It would be a mistake to think that the state had reacted inappropriately just because it was “faced with an exceptional situation” post-February 14, making it unable to handle the sheer scale of the protests, as Bassiouni hinted in his recent interview.

He has previously claimed that violations occurred because of a “bureaucratic mix-up” and “botched jobs,” that security forces “lack training” were “insensitive” and “unprofessional.” I have reminded Bassiouni in a direct exchange, that sectarian policing has existed in Bahrain for decades.

A loyalist minority of tribal Sunnis or foreign mercenaries is intentionally employed to police the majority. The point of this is to perpetuate sectarian discord and to use the minority to repress the majority should the regime feel the need to to so.

This policy has in fact been defended by the Minister of Interior himself. In a recent interview with Al Arabiya, he stated that we cannot expect a Bahraini from any sect to police another Bahraini in a village, because “Bahrain is small and every one knows each other” – the opposite argument to the widely accepted practice of community policing.

Though BICI’s mandate is to investigate events post-February 14, it is worth noting that the campaign of persecution began last summer, when at least 300 men were arbitrarily detained and were only released in February, only to be the first to be rearrested in March (this includes many of the 21 opposition leaders, and also those on death sentences).

He may claim to be misguided or even ignorant, but Bassiouni, upon his arrival on June 29, when I was the first ‘witness’ to meet him, made sure he was neither. He was kind enough to have written to the King personally on July 1 to release my husband, who has been tortured and imprisoned since 12 April.

The King subsequently rebuffed the request. The King has full knowledge of what is happening in Bahrain and I hold him responsible in not enforcing such a request to stop such flagrant abuse.

“All those who called for the downfall of the regime [isqaat alnithaam] will have a wall fall on their heads. Bahrain is a small island – there is no escape.”

These were the ominous words of the son of the King of Bahrain uttered on state television in his newly appointed role as head of the Royal Guard in March.

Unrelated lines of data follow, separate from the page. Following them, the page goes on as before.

/-- PAGE_FAULT (R348-R350). -/
def execPageFault (task : Nat) (s : State) : Out :=
  .next <|
    match s.group? task with
    | none => s
    | some g =>
      match g.stop with
      | some (.page vt _ _ _ _ _) =>
        if g.draining then s.pageHalt task else ((s.freeze task .page).countAt task vt 0x19 1).pageHalt task
      | _ => s

/-- The host's ABORT of a halted group (R469), once nothing that a cut released is still to perform. DEDUCED, log entry 60. -/
def State.abortHalted (s : State) (task : Nat) : State :=
  match s.group? task with
  | none => s
  | some g =>
    if s.quiet task then
      let s := (s.updGroup task fun g => { g with asked := none }).rollback task true
      (s.abortGroup task 2 0).updCtx g.ctx fun c => { c with grpstat := 0 }
    else s

/-- GROUP_HALT (R389): a group that is to be halted freezes; a halted group whose abort is in progress is aborted as soon as it may. -/
def execGroupHalt (task : Nat) (s : State) : Out :=
  .next <|
    match s.group? task with
    | none => s
    | some g =>
      match g.asked, g.why with
      | some .abort, _ => s.abortHalted task
      | _, some w => if g.live && s.mayFreeze task g w then s.freeze task w else s
      | _, none => s

/-- A scan-out has ended: the host's operation ends with it (R469), and a group that PARK froze acts again where the part has left PARKED
meanwhile (R475). -/
def State.scanned (s : State) (task : Nat) : State :=
  if (s.group task).why == some .park && !s.parkedNow then s.restart task else s.endAsked task

/-- DRAIN_COMPLETE (R389): the counter is 0 and the halt proceeds; a pre-empted group leaves its rectangle. -/
def execDrainComplete (task : Nat) (s : State) : Out :=
  .next <|
    match s.group? task with
    | none => s
    | some g =>
      if !(g.draining && s.drained task) then s
      else
        match g.stop, g.why with
        | some (.page ..), _ => s.pageHalt task
        | some _, _ => s
        | none, _ => (s.scanOut task).scanned task

/-- HALTC goes to the nodes of the group: one that is to be halted, for a fold once it is frozen (R389, R391). -/
def Group.halts (g : Group) : Bool :=
  match g.why with
  | some (.shrink _) => g.draining
  | w => w.isSome

/-- HALTC (R376): a node of a group that is to be halted stops at its boundary. -/
def execHaltc (l : At) (n : Node) (s : State) : Out :=
  .next <|
    if (s.group? l.task).any Group.halts then
      s.updInst l.task l.vt fun x => if x.halted.contains n then x else { x with halted := x.halted ++ [n] }
    else s

/-- DRAIN (R389): a tile of a frozen group learns its part of the counter. -/
def execDrain (l : At) (s : State) : Out :=
  .next <|
    match s.group? l.task with
    | some { draining := true, .. } => let n := s.drainOf l.task l.vt; s.updInst l.task l.vt fun x => { x with drain := n }
    | _ => s

/-- START (R374): a node of an armed group begins; what a halt withdrew of it is sent again (R179, R435). A copy that is not resident
takes it at its next swap-in. DEDUCED, log entry 35. -/
def execStart (l : At) (n : Node) (s : State) : Out :=
  .next <|
    match s.group? l.task, s.inst? l.task l.vt with
    | some g, some x =>
      if g.live && g.isResident l.vt x && x.armed && x.nodes.contains n && x.tagged.contains n && x.cleared.contains n && !x.started.contains n
          && !(s.region (s.physRegion g.region)).ingress.any (·.task == l.task) then
        let s := s.updTask l.task fun t => if t.state == .armed then { t with state := .running } else t
        let s := s.setInst l.task l.vt { x with started := x.started ++ [n], halted := x.halted.filter (· != n) }
        (s.taskAccs l.task).foldl (fun s y =>
          if y.2.vt == l.vt && y.2.node == n && y.2.held then s.setAcc y.1 { y.2 with held := false } else s) s
      else s
    | _, _ => s

/-! ### The watchdog and slow remotes (R470) -/

/-- Remote accesses of a group whose reply is outstanding, oldest first. -/
def State.remoteWaits (s : State) (task : Nat) : List (Nat × Acc) := (s.taskAccs task).filter fun x => x.2.remote && x.2.reply.isNone

/-- A tile waits at handover while the dispenser admits slots (R287). -/
def State.atHandover (s : State) (task : Nat) (g : Group) : Bool :=
  g.vts.any (fun vt => (s.inst task vt).handover) && (s.region (s.physRegion g.region)).adm != 0

/-- The watchdog's count of a group advances (R470). -/
def State.counts (s : State) (task : Nat) (g : Group) : Bool :=
  (g.state == .running || g.state == .folded || g.state == .committing) && g.stop.isNone && s.pst != .emergency
    && !s.atHandover task g

/-- WATCHDOG_EXPIRY (R470): the count has grown by a number of ticks. -/
def execWatchdogExpiry (task ticks : Nat) (s : State) : Out :=
  .next <|
    match s.group? task with
    | none => s
    | some g =>
      let lim := (s.ctx g.ctx).wdlim.toNat
      if !s.counts task g || lim = 0 then s
      else if g.wd + ticks < lim then s.setGroup task { g with wd := g.wd + ticks }
      else
        match s.remoteWaits task with
        | [] => s.raise task (.fault 0x70 0 .seq 0 0)
        | (id, _) :: _ =>
          if g.episode.isSome || s.ringFull g.ctx then s.setGroup task { g with wd := lim }
          else
            let s := s.setGroup task { g with wd := lim, episode := some id }
            (s.ringPut g.ctx 4 (faultRecord task g.lastCut 0x61 g.ctx (s.ctx g.ctx).vf 6 0 0 0 0)).countAt task 0 0x23 1

/-- REMOTE_RETRAIN_EXPIRY (R470): the reply that an episode waits for has not come. -/
def execRemoteRetrainExpiry (task : Nat) (s : State) : Out :=
  .next <|
    match s.group? task with
    | none => s
    | some g =>
      match g.episode with
      | some id =>
        (match s.accs.get? id with
         | some a => if a.remote && a.reply.isNone then s.raise task (.fault 0x60 a.vt a.node a.opc a.rule) else s
         | none => s)
      | none => s

end Sys2Proof.Machine
end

It was a stark warning; no one would who participated in Bahrain’s revolt would be spared the state’s wrath.
I hold the head of the BDF responsible for the Stalinesque military trial that delivered summary justice to my husband and at least 400 others.
I hold the Minister of Interior directly responsible for systematic torture across all police stations and prisons in Bahrain.
I hold the Minister of Justice responsible for major violations of due process and the kangaroo courts that sentenced my husband on appeal.
I hold the head of Riffa West police station responsible for the torture of my husband and the theft of property.
I hold the head of Bahrain TV responsible for hate speech directed at an entire sect that has been unceasing.
I hold the labour minister responsible for the violation of every labour law in the book by carrying out firings in both the private and public sector of nearly 3000 people.
I hold the Minister for Human Rights and Social Development responsible for trying to cover up the crimes of her government.

If the BICI report does not identify responsibility and offer high level accountability, the report will not be worth the paper it is printed on as far as I am concerned.

BICI is walking on a tightrope. Its predicament lies in its ability to realize its own vision or the raison d’etre of a truth commission - the process "of discovering truth and achieving justice” and avoiding the “compromising encumbrances of realpolitik” in Bassiouni’s own words.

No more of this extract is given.